These are the results from the various models.

for x in score_dict:
    print (x, " : ", round((score_dict[x] * 100),2), "%")

Tree Decision Classifier  :  77.14 %
K-Fold Cross Validation  :  74.33 %
Random Forest Classifier  :  75.69 %
SVM.SVC  :  68.27 %
K-Nearest-Neighbors  :  76.97 %
Naive Bayes  :  42.67 %
SVM with RBF kernel  :  74.01 %
SVM with Poly kernel  :  65.45 %
Logistic Regression  :  59.99 %
Keras NN  :  76.92 %

Comment

This is my first time building an ML project using a "raw" dataset. As mentioned above, there are a few concerns with the way I am using the dataset. It could be instead:

an hour-to-hour comparison to learn the influence of weather, holiday, and temperature on traffic.
predicting the next hour's traffic going up or down
put weekday / weekend as a feature

Being new to this field, I can only do so much for now. I might come back to it later.

Update (1)

After discussing with Denchi (https://github.com/DenchiSoft), who further looked into the effects of month, day, week_of_day, factors, there seems to be a significant improvement to the accuracy.

Let's give it a try.

Append day of week data to the dataframe.

Dataframe Modification

# Loop through the data and modify
print("----- Appeneding dayofweek ---------- ")
for x,y in df.iterrows():
    # Convert string date_time into a timestamp data
    now = datetime.datetime.strptime(y['date_time'], '%Y-%m-%d %H:%M:%S')

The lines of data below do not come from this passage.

-- ==== Sys2Proof/Machine/NetTypes.lean ====
section
/-! DEFINITION. Plain data of the station network and of device time (09_network_time). -/

namespace Sys2Proof

/-- A received frame by the fields that R303 to R310 and R333 look at: addresses, length, whether the FCS is good,
ethertype, APPID, the number in its redundancy trailer or HSR tag, and for IP whether it is a fragment and the bytes
of its payload. `tc` says that it is a PTP Sync or Follow_Up, which a transparent clock corrects (R328), `twoStep` that it is
a two-step Sync, `follow` that it is a Follow_Up, `ptpSeq` its PTP sequence number and `corr` its correction field. -/
structure NetFrame where
  dst : BitVec 48
  src : BitVec 48
  len : Nat
  fcs : Bool
  ether : BitVec 16
  appid : BitVec 16
  seq : Option (BitVec 16)
  frag : Bool
  payload : Nat
  tc : Bool
  twoStep : Bool
  corr : Int
  follow : Bool
  ptpSeq : BitVec 16
deriving DecidableEq, Repr

/-- The handler that a frame is passed to (R303), or why it is passed to none. -/
inductive NetRoute where
  | dropped | arp | ptp | supervision | sv | goose | ip | forwarded
deriving DecidableEq, Repr

/-- One map of a duplicate-discard entry (R307): h, the 256-bit map, the frames outside the window in a row. -/
structure DdMap where
  seen : Bool := false
  h : Nat := 0
  map : BitVec 256 := 0
  oow : Nat := 0
deriving DecidableEq, Repr

/-- One source entry (R307, R310): a map per direction; PRP uses the first. -/
structure DdEntry where
  src : BitVec 48
  a : DdMap := {}
  b : DdMap := {}
deriving DecidableEq, Repr

/-- What a frame of the SK192 is. -/
inductive NetKind where
  | supervision | ecp | arp | echo | sv (j : Nat) | goose (j : Nat)
  | sync | announce | pdelayReq | pdelayResp | forward
deriving DecidableEq, Repr

/-- A frame of the SK192: its kind, the number in its trailer or tag, its content by words, its time or correction
field in units of 2^-16 ns, the bytes of an ECP reply, and of a PTP message its domain and port number (R323). -/
structure OutFrame where
  kind : NetKind
  seq : Option Nat := none
  words : List W32 := []
  corr : Int := 0
  bytes : List Byte := []
  domain : Nat := 0
  port : Nat := 0
deriving DecidableEq, Repr

/-- One ASDU of a sampled-value message. -/
structure SvAsdu where
  cnt : BitVec 16
  synch : Byte
  chans : List (W32 × W32)
deriving DecidableEq, Repr

/-- A sampled-value message (R313). -/
structure SvMsg where
  dst : BitVec 48
  appid : BitVec 16
  svid : List Byte
  confRev : W32
  sim : Bool
  asdus : List SvAsdu
deriving DecidableEq, Repr

/-- A sample held as a copy (R313, R314): its sampling instant in 1/16 ns of device time and its channels with their
validity. -/
structure SvCopy where
  inst : Int
  cnt : Nat
  synch : Nat
  vals : List (W32 × Bool)
deriving DecidableEq, Repr

/-- One item of a GOOSE message: its type by the record's code (5 and above: another type), the bytes it takes and its
value. -/
structure GooseItem where
  type : Nat
  len : Nat
  value : W32
deriving DecidableEq, Repr

/-- A GOOSE message (R318); `tal` is timeAllowedToLive in milliseconds. -/
structure GooseMsg where
  gocbRef : List Byte
  confRev : W32
  ndsCom : Bool
  sim : Bool
  stNum : W32
  sqNum : W32
  tal : Nat
  items : List GooseItem
deriving DecidableEq, Repr

/-- A GOOSE message held as a copy: its numbers, the device time in nanoseconds up to which it is current, and its
items with their validity. -/
structure GooseCopy where
  st : W32
  sq : W32
  till : Int
  vals : List (W32 × Bool)
deriving DecidableEq, Repr

/-- A published control block (R319): the items last published, the interval to the next repeat in milliseconds and
the timestamp of the state. -/
structure GoosePub where
  last : Option (List W32) := none
  wait : Nat := 0
  stamp : Int := 0
  synced : Bool := false
deriving DecidableEq, Repr

/-- A subscribed stream's holding (R315): the instant last found missing and the run of missing samples. -/
structure SvHold where
  missInst : Option Int := none
  run : Nat := 0
deriving DecidableEq, Repr

/-- The network state of one twin: copies under the key 2 × stream + LAN, what its streams hold, what it publishes,
the values that published nodes took, newest first, under the key 16 × stream + channel, as (device time in
1/16 ns from which it counts, value, valid), and the last number of the trailer or tag that the twin assigned or heard (R305). -/
structure NetTw where
  sv : Tab (List SvCopy) := []
  hold : Tab SvHold := []
  gs : Tab GooseCopy := []
  gp : Tab GoosePub := []
  hist : Tab (List (Int × W32 × Bool)) := []
  seqHeard : Nat := 0
deriving DecidableEq, Repr

/-- The network state the twins share: the duplicate-discard table, most recently used first; the next number of the
trailer or tag; the ARP entries, newest first; the device seconds of recent echo replies; every frame sent, oldest first, with
its port; the leader-built frames waiting for the other twin's copy, with their builder; and the handler the last
frame was passed to; the ports that serve LAN A and LAN B and the ports that have link. `ppsOut` is the PPS_OUT pulse, and `tcAdd` holds the
additions to correction fields that two-step Syncs left to their Follow_Ups (R328), by ingress port, source and number. -/
structure NetSt where
  lanA : Option Nat := none
  lanB : Option Nat := none
  link : List Nat := []
  dd : List DdEntry := []
  seq : Nat := 0
  arp : List (W32 × BitVec 48) := []
  echo : List Int := []
  tx : List (Nat × OutFrame) := []
  relay : List (Twin × OutFrame) := []
  route : Option NetRoute := none
  ppsOut : Bool := false
  tcAdd : List (Nat × BitVec 48 × BitVec 16 × Int) := []
deriving DecidableEq, Repr

/-- A Pdelay_Req as received: its domain and sequence number (R323, R329). -/
structure PdelayReq where
  domain : Byte
  seq : BitVec 16
deriving DecidableEq, Repr

/-- An Announce message (R325, R330): its dataset, its sender and port, and what it says of UTC. -/
structure Announce where
  domain : Byte
  p1 : Byte
  cls : Byte
  acc : Byte
  var : BitVec 16
  p2 : Byte
  gm : W64
  steps : BitVec 16
  sender : W64
  port : BitVec 16
  utc : BitVec 16
  utcValid : Bool
  leap59 : Bool
  leap61 : Bool
deriving DecidableEq, Repr

/-- A PTP event message as received: domain, sender, sequence number, two-step flag, its time and correction fields and
the receive time stamp, all in units of 2^-16 ns. -/
structure PtpMsg where
  domain : Byte
  sender : W64
  seq : BitVec 16
  twoStep : Bool
  origin : Int
  corr : Int
  stamp : Int
deriving DecidableEq, Repr

/-- The peer-delay exchange of one port (R323, R329): the next sequence number, the request awaiting its response with
its send time, the response awaiting its Follow_Up (sequence number, t4 − t1 + t2 less its correction),
and the mean link delay in 2^-16 ns. -/
structure PdelaySt where
  next : Nat := 0
  sent : Option (Nat × Int) := none
  wait : Option (Nat × Int) := none
  delay : Int := 0
deriving DecidableEq, Repr

/-- The best foreign master of a port (R325). -/
abbrev Foreign := Option Announce

/-- The clock servo (R324 to R330). `rates` holds the last 16 rate words, newest first; `sel` the LAN whose port holds
the selected master; `wait` a two-step Sync that awaits its Follow_Up; `next` a rate word not yet in effect. -/
structure TimeSt where
  rf : W32 := 0
  rates : List W32 := []
  good : Nat := 0
  masters : Tab Foreign := []
  sel : Option Nat := none
  wait : Option PtpMsg := none
  next : Option W32 := none
  pdelay : Tab PdelaySt := []
deriving DecidableEq, Repr

end Sys2Proof
end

    # append time data column to the dataframe
    df.at[x, 'dayofweek'] = now.weekday()
    
    
    
df['dayofweek'] = df['dayofweek'].astype(np.int64)
        
print("----- ... Done ----- ")

----- Appeneding dayofweek ---------- 
----- ... Done -----

Feature List Modification

# A list of features (columns) from the dataset
feature_list2 = ['holiday','temp', 'rain_1h', 'snow_1h', 'clouds_all', 'weather_main', 'hour','day','month', 'dayofweek']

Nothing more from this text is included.